> [ACTIVITY]:
Present the lines below again, exactly as they stand.

Stored data entries:
-- ==== Sys2Proof/Decode.lean ====
section
/-! DEFINITION. The decoders and encoders of program instructions (10_encoding_assembly.md R178 to R188), switch instructions
(16_switch_image.md R298) and image frames (R303, R304). Each decoder is total and refuses what it does not list. -/

namespace Sys2Proof

/-- Major 0x00 (R187). -/
def decodeMajor00 (w : BitVec 32) : Option Instr :=
  if w.extractLsb' 3 8 = 0#8 then
    some (.add (w.extractLsb' 21 5) (w.extractLsb' 16 5) (w.extractLsb' 11 5))
  else if w.extractLsb' 3 8 = 1#8 then
    some (.sub (w.extractLsb' 21 5) (w.extractLsb' 16 5) (w.extractLsb' 11 5))
  else if w.extractLsb' 3 8 = 2#8 then
    some (.and (w.extractLsb' 21 5) (w.extractLsb' 16 5) (w.extractLsb' 11 5))
  else if w.extractLsb' 3 8 = 3#8 then
    some (.or (w.extractLsb' 21 5) (w.extractLsb' 16 5) (w.extractLsb' 11 5))
  else if w.extractLsb' 3 8 = 4#8 then
    some (.xor (w.extractLsb' 21 5) (w.extractLsb' 16 5) (w.extractLsb' 11 5))
  else if w.extractLsb' 3 8 = 5#8 then
    some (.andn (w.extractLsb' 21 5) (w.extractLsb' 16 5) (w.extractLsb' 11 5))
  else if w.extractLsb' 3 8 = 6#8 then
    some (.shl (w.extractLsb' 21 5) (w.extractLsb' 16 5) (w.extractLsb' 11 5))
  else if w.extractLsb' 3 8 = 7#8 then
    some (.shr (w.extractLsb' 21 5) (w.extractLsb' 16 5) (w.extractLsb' 11 5))
  else if w.extractLsb' 3 8 = 8#8 then
    some (.sar (w.extractLsb' 21 5) (w.extractLsb' 16 5) (w.extractLsb' 11 5))
  else if w.extractLsb' 3 8 = 9#8 then
    some (.rol (w.extractLsb' 21 5) (w.extractLsb' 16 5) (w.extractLsb' 11 5))
  else if w.extractLsb' 3 8 = 10#8 then
    some (.ror (w.extractLsb' 21 5) (w.extractLsb' 16 5) (w.extractLsb' 11 5))
  else if w.extractLsb' 3 8 = 11#8 then
    some (.min (w.extractLsb' 21 5) (w.extractLsb' 16 5) (w.extractLsb' 11 5))
  else if w.extractLsb' 3 8 = 12#8 then
    some (.max (w.extractLsb' 21 5) (w.extractLsb' 16 5) (w.extractLsb' 11 5))
  else if w.extractLsb' 3 8 = 13#8 then
    some (.minu (w.extractLsb' 21 5) (w.extractLsb' 16 5) (w.extractLsb' 11 5))
  else if w.extractLsb' 3 8 = 14#8 then
    some (.maxu (w.extractLsb' 21 5) (w.extractLsb' 16 5) (w.extractLsb' 11 5))
  else if w.extractLsb' 3 8 = 15#8 then
    some (.adds (w.extractLsb' 21 5) (w.extractLsb' 16 5) (w.extractLsb' 11 5))
  else if w.extractLsb' 3 8 = 16#8 then
    some (.subs (w.extractLsb' 21 5) (w.extractLsb' 16 5) (w.extractLsb' 11 5))
  else if w.extractLsb' 3 8 = 17#8 then
    some (.addus (w.extractLsb' 21 5) (w.extractLsb' 16 5) (w.extractLsb' 11 5))
  else if w.extractLsb' 3 8 = 18#8 then
    some (.subus (w.extractLsb' 21 5) (w.extractLsb' 16 5) (w.extractLsb' 11 5))
  else if w.extractLsb' 3 8 = 32#8 then
    if w.extractLsb' 11 5 = 0#5 then some (.mov (w.extractLsb' 21 5) (w.extractLsb' 16 5)) else none
  else if w.extractLsb' 3 8 = 33#8 then
    if w.extractLsb' 11 5 = 0#5 then some (.sxb (w.extractLsb' 21 5) (w.extractLsb' 16 5)) else none
  else if w.extractLsb' 3 8 = 34#8 then
    if w.extractLsb' 11 5 = 0#5 then some (.sxh (w.extractLsb' 21 5) (w.extractLsb' 16 5)) else none
  else if w.extractLsb' 3 8 = 35#8 then
    if w.extractLsb' 11 5 = 0#5 then some (.sxw (w.extractLsb' 21 5) (w.extractLsb' 16 5)) else none
  else if w.extractLsb' 3 8 = 36#8 then
    if w.extractLsb' 11 5 = 0#5 then some (.zxb (w.extractLsb' 21 5) (w.extractLsb' 16 5)) else none
  else if w.extractLsb' 3 8 = 37#8 then
    if w.extractLsb' 11 5 = 0#5 then some (.zxh (w.extractLsb' 21 5) (w.extractLsb' 16 5)) else none
  else if w.extractLsb' 3 8 = 38#8 then
    if w.extractLsb' 11 5 = 0#5 then some (.zxw (w.extractLsb' 21 5) (w.extractLsb' 16 5)) else none
  else if w.extractLsb' 3 8 = 39#8 then
    if w.extractLsb' 11 5 = 0#5 then some (.clz (w.extractLsb' 21 5) (w.extractLsb' 16 5)) else none
  else if w.extractLsb' 3 8 = 40#8 then
    if w.extractLsb' 11 5 = 0#5 then some (.ctz (w.extractLsb' 21 5) (w.extractLsb' 16 5)) else none
  else if w.extractLsb' 3 8 = 41#8 then
    if w.extractLsb' 11 5 = 0#5 then some (.pcnt (w.extractLsb' 21 5) (w.extractLsb' 16 5)) else none
  else none

/-- Major 0x01 (R187). -/
def decodeMajor01 (w : BitVec 32) : Option Instr :=
  if w.extractLsb' 3 8 = 0#8 then
    some (.mul (w.extractLsb' 21 5) (w.extractLsb' 16 5) (w.extractLsb' 11 5))
  else if w.extractLsb' 3 8 = 1#8 then
    some (.mulh (w.extractLsb' 21 5) (w.extractLsb' 16 5) (w.extractLsb' 11 5))
  else if w.extractLsb' 3 8 = 2#8 then
    some (.mulhu (w.extractLsb' 21 5) (w.extractLsb' 16 5) (w.extractLsb' 11 5))
  else if w.extractLsb' 3 8 = 3#8 then
    some (.mulhsu (w.extractLsb' 21 5) (w.extractLsb' 16 5) (w.extractLsb' 11 5))
  else if w.extractLsb' 3 8 = 4#8 then
    some (.div (w.extractLsb' 21 5) (w.extractLsb' 16 5) (w.extractLsb' 11 5))
  else if w.extractLsb' 3 8 = 5#8 then
    some (.divu (w.extractLsb' 21 5) (w.extractLsb' 16 5) (w.extractLsb' 11 5))
  else if w.extractLsb' 3 8 = 6#8 then
    some (.rem (w.extractLsb' 21 5) (w.extractLsb' 16 5) (w.extractLsb' 11 5))
  else if w.extractLsb' 3 8 = 7#8 then
    some (.remu (w.extractLsb' 21 5) (w.extractLsb' 16 5) (w.extractLsb' 11 5))
  else none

> [ANSWER SECTION]:
-- ==== Sys2Proof/Decode.lean ====
section
/-! DEFINITION. The decoders and encoders of program instructions (10_encoding_assembly.md R178 to R188), switch instructions
(16_switch_image.md R298) and image frames (R303, R304). Each decoder is total and refuses what it does not list. -/

namespace Sys2Proof

/-- Major 0x00 (R187). -/
def decodeMajor00 (w : BitVec 32) : Option Instr :=
  if w.extractLsb' 3 8 = 0#8 then
    some (.add (w.extractLsb' 21 5) (w.extractLsb' 16 5) (w.extractLsb' 11 5))
  else if w.extractLsb' 3 8 = 1#8 then
    some (.sub (w.extractLsb' 21 5) (w.extractLsb' 16 5) (w.extractLsb' 11 5))
  else if w.extractLsb' 3 8 = 2#8 then
    some (.and (w.extractLsb' 21 5) (w.extractLsb' 16 5) (w.extractLsb' 11 5))
  else if w.extractLsb' 3 8 = 3#8 then
    some (.or (w.extractLsb' 21 5) (w.extractLsb' 16 5) (w.extractLsb' 11 5))
  else if w.extractLsb' 3 8 = 4#8 then
    some (.xor (w.extractLsb' 21 5) (w.extractLsb' 16 5) (w.extractLsb' 11 5))
  else if w.extractLsb' 3 8 = 5#8 then
    some (.andn (w.extractLsb' 21 5) (w.extractLsb' 16 5) (w.extractLsb' 11 5))
  else if w.extractLsb' 3 8 = 6#8 then
    some (.shl (w.extractLsb' 21 5) (w.extractLsb' 16 5) (w.extractLsb' 11 5))
  else if w.extractLsb' 3 8 = 7#8 then
    some (.shr (w.extractLsb' 21 5) (w.extractLsb' 16 5) (w.extractLsb' 11 5))
  else if w.extractLsb' 3 8 = 8#8 then
    some (.sar (w.extractLsb' 21 5) (w.extractLsb' 16 5) (w.extractLsb' 11 5))
  else if w.extractLsb' 3 8 = 9#8 then
    some (.rol (w.extractLsb' 21 5) (w.extractLsb' 16 5) (w.extractLsb' 11 5))
  else if w.extractLsb' 3 8 = 10#8 then
    some (.ror (w.extractLsb' 21 5) (w.extractLsb' 16 5) (w.extractLsb' 11 5))
  else if w.extractLsb' 3 8 = 11#8 then
    some (.min (w.extractLsb' 21 5) (w.extractLsb' 16 5) (w.extractLsb' 11 5))
  else if w.extractLsb' 3 8 = 12#8 then
    some (.max (w.extractLsb' 21 5) (w.extractLsb' 16 5) (w.extractLsb' 11 5))
  else if w.extractLsb' 3 8 = 13#8 then
    some (.minu (w.extractLsb' 21 5) (w.extractLsb' 16 5) (w.extractLsb' 11 5))
  else if w.extractLsb' 3 8 = 14#8 then
    some (.maxu (w.extractLsb' 21 5) (w.extractLsb' 16 5) (w.extractLsb' 11 5))
  else if w.extractLsb' 3 8 = 15#8 then
    some (.adds (w.extractLsb' 21 5) (w.extractLsb' 16 5) (w.extractLsb' 11 5))
  else if w.extractLsb' 3 8 = 16#8 then
    some (.subs (w.extractLsb' 21 5) (w.extractLsb' 16 5) (w.extractLsb' 11 5))
  else if w.extractLsb' 3 8 = 17#8 then
    some (.addus (w.extractLsb' 21 5) (w.extractLsb' 16 5) (w.extractLsb' 11 5))
  else if w.extractLsb' 3 8 = 18#8 then
    some (.subus (w.extractLsb' 21 5) (w.extractLsb' 16 5) (w.extractLsb' 11 5))
  else if w.extractLsb' 3 8 = 32#8 then
    if w.extractLsb' 11 5 = 0#5 then some (.mov (w.extractLsb' 21 5) (w.extractLsb' 16 5)) else none
  else if w.extractLsb' 3 8 = 33#8 then
    if w.extractLsb' 11 5 = 0#5 then some (.sxb (w.extractLsb' 21 5) (w.extractLsb' 16 5)) else none
  else if w.extractLsb' 3 8 = 34#8 then
    if w.extractLsb' 11 5 = 0#5 then some (.sxh (w.extractLsb' 21 5) (w.extractLsb' 16 5)) else none
  else if w.extractLsb' 3 8 = 35#8 then
    if w.extractLsb' 11 5 = 0#5 then some (.sxw (w.extractLsb' 21 5) (w.extractLsb' 16 5)) else none
  else if w.extractLsb' 3 8 = 36#8 then
    if w.extractLsb' 11 5 = 0#5 then some (.zxb (w.extractLsb' 21 5) (w.extractLsb' 16 5)) else none
  else if w.extractLsb' 3 8 = 37#8 then
    if w.extractLsb' 11 5 = 0#5 then some (.zxh (w.extractLsb' 21 5) (w.extractLsb' 16 5)) else none
  else if w.extractLsb' 3 8 = 38#8 then
    if w.extractLsb' 11 5 = 0#5 then some (.zxw (w.extractLsb' 21 5) (w.extractLsb' 16 5)) else none
  else if w.extractLsb' 3 8 = 39#8 then
    if w.extractLsb' 11 5 = 0#5 then some (.clz (w.extractLsb' 21 5) (w.extractLsb' 16 5)) else none
  else if w.extractLsb' 3 8 = 40#8 then
    if w.extractLsb' 11 5 = 0#5 then some (.ctz (w.extractLsb' 21 5) (w.extractLsb' 16 5)) else none
  else if w.extractLsb' 3 8 = 41#8 then
    if w.extractLsb' 11 5 = 0#5 then some (.pcnt (w.extractLsb' 21 5) (w.extractLsb' 16 5)) else none
  else none

/-- Major 0x01 (R187). -/
def decodeMajor01 (w : BitVec 32) : Option Instr :=
  if w.extractLsb' 3 8 = 0#8 then
    some (.mul (w.extractLsb' 21 5) (w.extractLsb' 16 5) (w.extractLsb' 11 5))
  else if w.extractLsb' 3 8 = 1#8 then
    some (.mulh (w.extractLsb' 21 5) (w.extractLsb' 16 5) (w.extractLsb' 11 5))
  else if w.extractLsb' 3 8 = 2#8 then
    some (.mulhu (w.extractLsb' 21 5) (w.extractLsb' 16 5) (w.extractLsb' 11 5))
  else if w.extractLsb' 3 8 = 3#8 then
    some (.mulhsu (w.extractLsb' 21 5) (w.extractLsb' 16 5) (w.extractLsb' 11 5))
  else if w.extractLsb' 3 8 = 4#8 then
    some (.div (w.extractLsb' 21 5) (w.extractLsb' 16 5) (w.extractLsb' 11 5))
  else if w.extractLsb' 3 8 = 5#8 then
    some (.divu (w.extractLsb' 21 5) (w.extractLsb' 16 5) (w.extractLsb' 11 5))
  else if w.extractLsb' 3 8 = 6#8 then
    some (.rem (w.extractLsb' 21 5) (w.extractLsb' 16 5) (w.extractLsb' 11 5))
  else if w.extractLsb' 3 8 = 7#8 then
    some (.remu (w.extractLsb' 21 5) (w.extractLsb' 16 5) (w.extractLsb' 11 5))
  else none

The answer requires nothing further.